The Bank noted the economy will continue to expand above potential in fiscal year 2018, which ends in March 2019. Looking forward, however, growth will be hit by weaker business fixed investment due to cyclical adjustments and the impact of a planned sales tax hike in October 2019. Against this backdrop, the median GDP growth forecast from the policy board members was kept unchanged at 0.8% for both FY 2019 and FY 2020.
Regarding price developments, the Bank stated that inflation has been relatively weak despite above potential economic growth and the tightening labor market. Limited wage growth and subdued productivity gains are the main factors behind the sluggishness in price increases. Therefore, inflation expectations for the mid- and long-term have diminished compared to previous estimates. Taking into account the effects of the consumption tax increase, the Bank lowered its inflation forecasts to 1.9% for FY 2019 (July forecast: 2.0%) and 2.0% for FY 2020 (July forecast: 2.1%).

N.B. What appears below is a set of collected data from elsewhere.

-- ==== Sys2Proof/Machine/Dispatch.lean ====
section
/-! DEFINITION. `exec`: one arm per command of the opcode table (40_commands.md R118). -/

namespace Sys2Proof.Machine

def exec (i : Instr) (s : State) : Host.Outcome State Fault Refusal :=
  match i with
  | .getinfo => Sys2Proof.Machine.execGetInfo s
  | .settck p => Sys2Proof.Machine.execSetTck p s
  | .shift n tms tdi => Sys2Proof.Machine.execShift n tms tdi s

end Sys2Proof.Machine
end

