/-- A halted block and an input that would otherwise have an effect. -/
theorem witness_HaltedBlockOnlyResets :
    ∃ s : State, s.g.halted = true ∧ s.HaltedClosed ∧ (∀ x, Input.accept ≠ .blockReset x) ∧
      s.perform .accept = .next (after [.accept] s) :=
  let s := after [.hwFault true true true 0] (shifting { mini with hwFaultPolicy := .haltAll })
  ⟨s, by decide +kernel, by unfold State.HaltedClosed; decide +kernel, by simp, eq_next (by decide +kernel)⟩

theorem witness_SoftwareVariantLeavesTheHardwareIdle :
    ∃ s : State, s.g.engine = .sw ∧ s.SoftwareIdle ∧ step s = .next (stateOf (step s)) :=
  let s := taking (.engine .swBitStep ok) (shifting miniSw)
  ⟨s, by decide +kernel, by unfold State.SoftwareIdle; decide +kernel, eq_next (by decide +kernel)⟩

theorem witness_StuckUntilReset :
    ∃ s : State, s.stuck = true ∧ (∀ x, Input.engine .feed ok ≠ .blockReset x) ∧
      s.perform (.engine .feed ok) = .next (after [.engine .feed ok] s) :=
  let s := after [.hang] (shifting mini)
  ⟨s, by decide +kernel, by simp, eq_next (by decide +kernel)⟩

/-- A state in flight that takes an engine step: it meets the hypotheses of every statement that an invariant is kept, and
those of PhaseTransitionsAreThoseOfTheTable. -/
theorem witness_invariants :
    ∃ s t : State, s.Inv ∧ s.SingleFlight ∧ s.MemoryCanonical ∧ s.LockStep ∧ s.DivisorLegal ∧ step s = .next t ∧
      s.sessions[0]? = some (session s 0) ∧ t.sessions[0]? = some (session t 0) ∧ t.e.inW = 1 :=
  let s := taking (.engine .feed ok) (shifting mini)
  have h : s.Inv := ⟨shifting_inv.1, shifting_inv.2, shifting_inv.3, shifting_inv.4, shifting_inv.5, shifting_inv.6,
    shifting_inv.7, shifting_inv.8, shifting_inv.9, shifting_inv.10, shifting_inv.11⟩
  ⟨s, stateOf (step s), h, h.flight, h.memory, h.lockStep, h.divisor, eq_next (by decide +kernel), by decide +kernel,
    by decide +kernel, by decide +kernel⟩

/-- For OnlyResetRecovers, OnlySetTckWritesTheDivisor, EdgesOnlyFromBitSteps and TxOnlyGrows: a SETTCK that writes the
divisor and a bit step during a transfer. -/
theorem witness_perform :
    (∃ s t : State, s.perform (.serve 0 ok) = .next t ∧ (∀ x, Input.serve 0 ok ≠ .blockReset x) ∧ t.g.div ≠ s.g.div ∧
      s.sessions[0]? = some (session s 0) ∧ t.sessions[0]? = some (session t 0) ∧ (session t 0).tx ≠ (session s 0).tx) ∧
    ∃ s t : State, s.perform (.engine .bitStep ok) = .next t ∧ s.g.busy = true ∧ t.p ≠ s.p :=
  let s := holding mini (.settck 100)
  let u := after [.engine .feed ok] (shifting mini)
  ⟨⟨s, after [.serve 0 ok] s, eq_next (by decide +kernel), by simp, by decide +kernel, by decide +kernel,
      by decide +kernel, by decide +kernel⟩,
    u, after [.engine .bitStep ok] u, eq_next (by decide +kernel), by decide +kernel, by decide +kernel⟩

theorem witness_BusyDisablesSessionSteps :
    let s := after [.engine .feed ok] (shifting mini)
    s.g.busy = true ∧ s.sessions[1]? = some (session s 1) ∧ (session s 1).phase ≠ .dispatching := by decide +kernel

/-- Session 0 holds two slots; session 1 takes a step. -/
def twoSessions (b : Byte) : State :=
  after [.accept, .arrive 0 ((encode shift9).take 10 ++ [b]), .accept, .arrive 1 [0x67, 0x65],
      .serve 0 ok, .serve 0 ok, .serve 0 ok, .serve 0 ok, .serve 0 ok, .serve 0 ok, .serve 0 ok, .serve 0 ok, .serve 0 ok,
      .serve 0 ok, .serve 0 ok, .serve 0 ok, .serve 1 ok] (State.resetWith { mini with arenaSlots := 4 } 0)

theorem witness_SessionStepsAreIsolated :
    ∃ s t : State, s.Ownership ∧ s.perform (.serve 1 ok) = .next t ∧
      (∃ sl : Slot, s.arena[0]? = some sl ∧ sl.owner = some (0, .tms)) ∧ session t 1 ≠ session s 1 :=
  let s := twoSessions 0x55
  ⟨s, after [.serve 1 ok] s, ownership_of_check (by decide +kernel), eq_next (by decide +kernel),
    ⟨slot s 0, by decide +kernel, by decide +kernel⟩, by decide +kernel⟩

/-- Two states that differ in session 0's secret byte; session 1 takes a step. -/
theorem witness_SessionStepsDoNotLeak :
    ∃ s s' t t' : State, s.Ownership ∧ s'.cfg = s.cfg ∧ s'.g = s.g ∧ s'.sessions[1]? = s.sessions[1]? ∧
      s'.arena.map Slot.owner = s.arena.map Slot.owner ∧
      (∀ (a : Nat) (sl sl' : Slot) (r : Role), s.arena[a]? = some sl → s'.arena[a]? = some sl' →
        sl.owner = some (1, r) → sl'.bytes = sl.bytes) ∧
      s.perform (.serve 1 ok) = .next t ∧ s'.perform (.serve 1 ok) = .next t' ∧ s'.arena ≠ s.arena :=
  let s := twoSessions 0x55
  let s' := twoSessions 0xAA
  ⟨s, s', after [.serve 1 ok] s, after [.serve 1 ok] s', ownership_of_check (by decide +kernel), by decide +kernel,
    by decide +kernel, by decide +kernel, by decide +kernel,
    fun a sl sl' r h _ ho => by
      have owners : ∀ x ∈ s.arena, x.owner = none ∨ x.owner = some (0, .tms) ∨ x.owner = some (0, .tdi) := by
        decide +kernel
      rcases owners sl (List.mem_of_getElem? h) with h | h | h <;> rw [h] at ho <;> simp at ho,
    eq_next (by decide +kernel), eq_next (by decide +kernel), by decide +kernel⟩

/-- The last byte of a slot. -/
theorem witness_ArenaReadAfterWrite :
    ∃ s t : State, s.MemoryCanonical ∧ s.memWrite 0 1 0x7F = .next t :=
  ⟨shifting mini, stateOf ((shifting mini).memWrite 0 1 0x7F), shifting_inv.memory, eq_next (by decide +kernel)⟩

/-- A schedule without drains that is still busy at its end. -/
theorem witness_WithoutDrainsTheFeedStalls :
    ∃ s s1 s2 : State, s.g.busy = false ∧ s.g.engine = .hw ∧ exec shift9 s = .next s1 ∧ s1.g.busy = true ∧
      .drain ∉ schedule9.take 11 ∧ State.performAll (engineInputs (schedule9.take 11)) s1 = .next s2 ∧ s2.g.busy = true :=
  let s := holding mini shift9
  let s1 := stateOf (exec shift9 s)
  ⟨s, s1, after (engineInputs (schedule9.take 11)) s1, by decide +kernel, by decide +kernel, eq_next (by decide +kernel),
    by decide +kernel, by decide, eq_next (by decide +kernel), by decide +kernel⟩

end Sys2Proof.Tests
end

section
/-! The bounds of R10 as one conjunction, and what a step does outside them (00_scope.md R10). -/

namespace Sys2Proof

theorem Config.valid_iff (c : Config) :
    c.valid = true ↔
      1 ≤ c.maxBits ∧ c.maxBits ≤ 2 ^ 32 - 8 ∧ 1 ≤ c.arenaSlots ∧ 1 ≤ c.maxSessions ∧ 1 ≤ c.qdepth ∧
      2 ≤ c.cyclesPerTck ∧ c.cyclesPerTck % 2 = 0 ∧ 1 ≤ c.divMin ∧ c.divMin ≤ c.divInit ∧ c.divInit ≤ c.divMax := by
  simp only [Config.valid, Bool.and_eq_true, decide_eq_true_eq, and_assoc]

theorem Machine.step_eq_refused_of_not_valid {s : Machine.State} (h : ¬s.cfg.valid = true) :
    Machine.step s = .refused .badConfig :=
  if_neg h

/-- Settles O8: the bounds of R10 are exactly `Config.valid`, which `step` tests before it takes an input. -/
theorem badParametersAreRefused : Obligations.BadParametersAreRefused := by
  unfold Obligations.BadParametersAreRefused
  intro s broken
  exact Machine.step_eq_refused_of_not_valid fun valid => broken ((Config.valid_iff s.cfg).1 valid)

end Sys2Proof
end

section
/-! Little-endian words: the value of `le32`, and that `le32Bytes` and `le32` are inverse to each other (00_scope.md R12,
20_memory.md R70). Both inverse laws compare values, through `toNat_le32`. -/

namespace Sys2Proof

/-- Appending low bits puts the high ones at the weight `2 ^ n`. -/
theorem toNat_append_eq_add {m n : Nat} (hi : BitVec m) (lo : BitVec n) :
    (hi ++ lo).toNat = 2 ^ n * hi.toNat + lo.toNat := by
  rw [BitVec.toNat_append, ← Nat.shiftLeft_add_eq_or_of_lt lo.isLt, Nat.shiftLeft_eq, Nat.mul_comm]

theorem toNat_le32 (b0 b1 b2 b3 : Byte) :
    (le32 b0 b1 b2 b3).toNat = b0.toNat + 2 ^ 8 * b1.toNat + 2 ^ 16 * b2.toNat + 2 ^ 24 * b3.toNat := by
  have value : (le32 b0 b1 b2 b3).toNat =
      2 ^ 24 * b3.toNat + (2 ^ 16 * b2.toNat + (2 ^ 8 * b1.toNat + b0.toNat)) := by
    rw [← toNat_append_eq_add b1 b0, ← toNat_append_eq_add b2 (b1 ++ b0)]
    exact toNat_append_eq_add b3 (b2 ++ (b1 ++ b0))
  omega

theorem le32Bytes_le32 (b0 b1 b2 b3 : Byte) : le32Bytes (le32 b0 b1 b2 b3) = [b0, b1, b2, b3] := by
  simp only [le32Bytes, List.cons.injEq, and_true, ← BitVec.toNat_inj, BitVec.extractLsb'_toNat, toNat_le32,
    Nat.shiftRight_eq_div_pow]
  omega

theorem operandAt_le32Bytes (w : Word) : operandAt (le32Bytes w) 0 = w := by
  have bytes : operandAt (le32Bytes w) 0 =
      le32 (w.extractLsb' 0 8) (w.extractLsb' 8 8) (w.extractLsb' 16 8) (w.extractLsb' 24 8) := rfl
  apply BitVec.eq_of_toNat_eq
  simp only [bytes, toNat_le32, BitVec.extractLsb'_toNat, Nat.shiftRight_eq_div_pow]
  omega

/-- Settles O15: the value of `le32`, and the two inverse laws of `le32` and `le32Bytes`. -/
theorem operandBytesAreLittleEndian : Obligations.OperandBytesAreLittleEndian := by
  unfold Obligations.OperandBytesAreLittleEndian
  exact ⟨fun b0 b1 b2 b3 => ⟨toNat_le32 b0 b1 b2 b3, le32Bytes_le32 b0 b1 b2 b3⟩, operandAt_le32Bytes⟩

end Sys2Proof
end

section
/-! The loopback fixture (10_state.md R47): it drives the TDI bit of the edge before. -/

namespace Sys2Proof.Machine

theorem targetOut_targetNext_of_loopback {c : Config} (loopback : c.target = .loopback) (t : TargetState) (tms tdi : Bool) :
    targetOut c (targetNext c t tms tdi) = tdi := by
  cases tdi <;> simp [targetOut, targetNext, loopback]

/-- Settles O30: TDO bit 0 is read from the state the transfer found, bit `i + 1` from the one edge `i` left. -/
theorem loopbackDelaysTdiByOneEdge : Obligations.LoopbackDelaysTdiByOneEdge := by
  unfold Obligations.LoopbackDelaysTdiByOneEdge
  intro c t0 tms tdi loopback
  constructor
  · simp only [tdoBit, targetAt, targetOut, loopback]
    exact decide_eq_decide.2 Iff.rfl
  · intro i
    exact targetOut_targetNext_of_loopback loopback _ _ _

end Sys2Proof.Machine
end

section
/-! The divisor: `ClampDiv` is legal, and the ways a step can write `G.DIV` and `DIVL` (10_state.md R22, R44;
41_shift_engine.md R160, R162). -/

namespace Sys2Proof.Machine

theorem State.loopFree_iff (s : State) : s.loopFree = true ↔ s.g.busy = false ∧ s.g.halted = false := by
  simp [State.loopFree]

theorem State.engineAnswers_iff (s : State) : s.engineAnswers = true ↔ s.g.busy = true ∧ s.e.hung = false := by
  simp [State.engineAnswers]

/-- A pull of SM_A writes its own shift register, that register's count and its queue only (R154). -/
theorem Engine.pullA_frame (e : Engine) :
    e.pullA = { e with osrA := e.pullA.osrA, osrcA := e.pullA.osrcA, txfA := e.pullA.txfA } := by
  unfold Engine.pullA
  split
  · split <;> rfl
  · rfl

/-- A pull of SM_B writes its own shift register, that register's count and its queue only (R154). -/
theorem Engine.pullB_frame (e : Engine) :
    e.pullB = { e with osrB := e.pullB.osrB, osrcB := e.pullB.osrcB, txfB := e.pullB.txfB } := by
  unfold Engine.pullB
  split
  · split <;> rfl
  · rfl

@[simp] theorem Engine.pullA_osrcB (e : Engine) : e.pullA.osrcB = e.osrcB := by rw [e.pullA_frame]
@[simp] theorem Engine.pullA_isrcB (e : Engine) : e.pullA.isrcB = e.isrcB := by rw [e.pullA_frame]
@[simp] theorem Engine.pullA_txfB (e : Engine) : e.pullA.txfB = e.txfB := by rw [e.pullA_frame]
@[simp] theorem Engine.pullA_rxfB (e : Engine) : e.pullA.rxfB = e.rxfB := by rw [e.pullA_frame]
@[simp] theorem Engine.pullA_divl (e : Engine) : e.pullA.divl = e.divl := by rw [e.pullA_frame]
@[simp] theorem Engine.pullA_hung (e : Engine) : e.pullA.hung = e.hung := by rw [e.pullA_frame]
@[simp] theorem Engine.pullB_osrcA (e : Engine) : e.pullB.osrcA = e.osrcA := by rw [e.pullB_frame]
@[simp] theorem Engine.pullB_isrcB (e : Engine) : e.pullB.isrcB = e.isrcB := by rw [e.pullB_frame]
@[simp] theorem Engine.pullB_txfA (e : Engine) : e.pullB.txfA = e.txfA := by rw [e.pullB_frame]
@[simp] theorem Engine.pullB_rxfB (e : Engine) : e.pullB.rxfB = e.rxfB := by rw [e.pullB_frame]
@[simp] theorem Engine.pullB_divl (e : Engine) : e.pullB.divl = e.divl := by rw [e.pullB_frame]
@[simp] theorem Engine.pullB_hung (e : Engine) : e.pullB.hung = e.hung := by rw [e.pullB_frame]

/-- `G.DIV` is kept, written by SETTCK, or reset. -/
theorem RegisterEffect.div_cases {s t : State} {i : Input} (h : RegisterEffect s t i) :
    t.g.div = s.g.div ∨
      (s.g.busy = false ∧ ∃ k w p, i = .serve k w ∧ s.heldCommand k = .next (.settck p) ∧ s.cfg.settckApplies = true ∧
        t.g.div = clampDiv s.cfg p) ∨
      ∃ x, i = .blockReset x ∧ t = s.blockReset x := by
  cases h with
  | divisor k w p free held applies cfg g =>
    exact .inr (.inl ⟨((State.loopFree_iff s).1 free).1, k, w, p, rfl, held, applies, congrArg Globals.div g⟩)
  | reset x state => exact .inr (.inr ⟨x, rfl, state⟩)
  | same _ _ g | hwStart _ _ _ _ _ _ _ g | swStart _ _ _ _ _ _ g | fault _ _ _ _ _ _ _ _ _ _ g | hang _ _ g
  | feed _ _ _ _ _ _ _ g | drain _ _ _ _ _ _ g | bitStep _ _ _ _ g | rxPush _ _ _ _ g | hwEnd _ _ _ _ _ g
  | swBitStep _ _ _ _ _ _ _ g | swEnd _ _ _ _ _ g =>
    exact .inl ((congrArg Globals.div g).trans rfl)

The Bank noted that it will continue with its stimulus program (officially known as the “quantitative and qualitative monetary easing with yield curve control” framework) in order to achieve the Bank’s inflation target in a stable manner for an extended period of time. That said, Governor Haruhiko Kuroda stated on 5 November that the country was “no longer in a situation where decisively implementing a large-scale policy to overcome deflation was judged as the most appropriate policy to conduct”. With this comment, Kuroda signaled that additional monetary stimulus is no longer in the pipeline and that the next move, whenever it happens, will likely be on the tightening side.
The Bank’s next monetary policy meeting is scheduled for 19–20 December.